LEUKEMIA is a cluster of life-threatening haemopoietic cancers [1], characterized by abnormal proliferation and development of white blood cells and their precursors [2]. Leukemia was reported to be the 15th and 11th most common cause of cancer occurrence and death worldwide, respectively, with an estimated 437,033 new leukemia cases and 309,006 leukemia deaths in 2018 [3].
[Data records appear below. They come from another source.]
-- ==== Sys2Proof/Laws/State.lean ====
section
/-!
SUPPORT. What each update of the state leaves alone, field by field, and what it sets.
-/
namespace Sys2Proof.Machine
The global upsurge in the incidence of diabetes mellitus (DM) has become one of the largest challenges to public health in the 21st century [4]. As documented in the International Diabetes Federation (IDF) Diabetes Atlas 2017, 425 million individuals aged between 20 to 79 years suffered from diabetes in 2017, which increased by 10 million compared with 2015 [5]. Moreover, diabetes has been reported as a predisposing factor for the onset of diverse cancers, including the liver, bladder, colorectal, breast, ovarian, endometrial and non-Hodgkin’s lymphoma [6-9].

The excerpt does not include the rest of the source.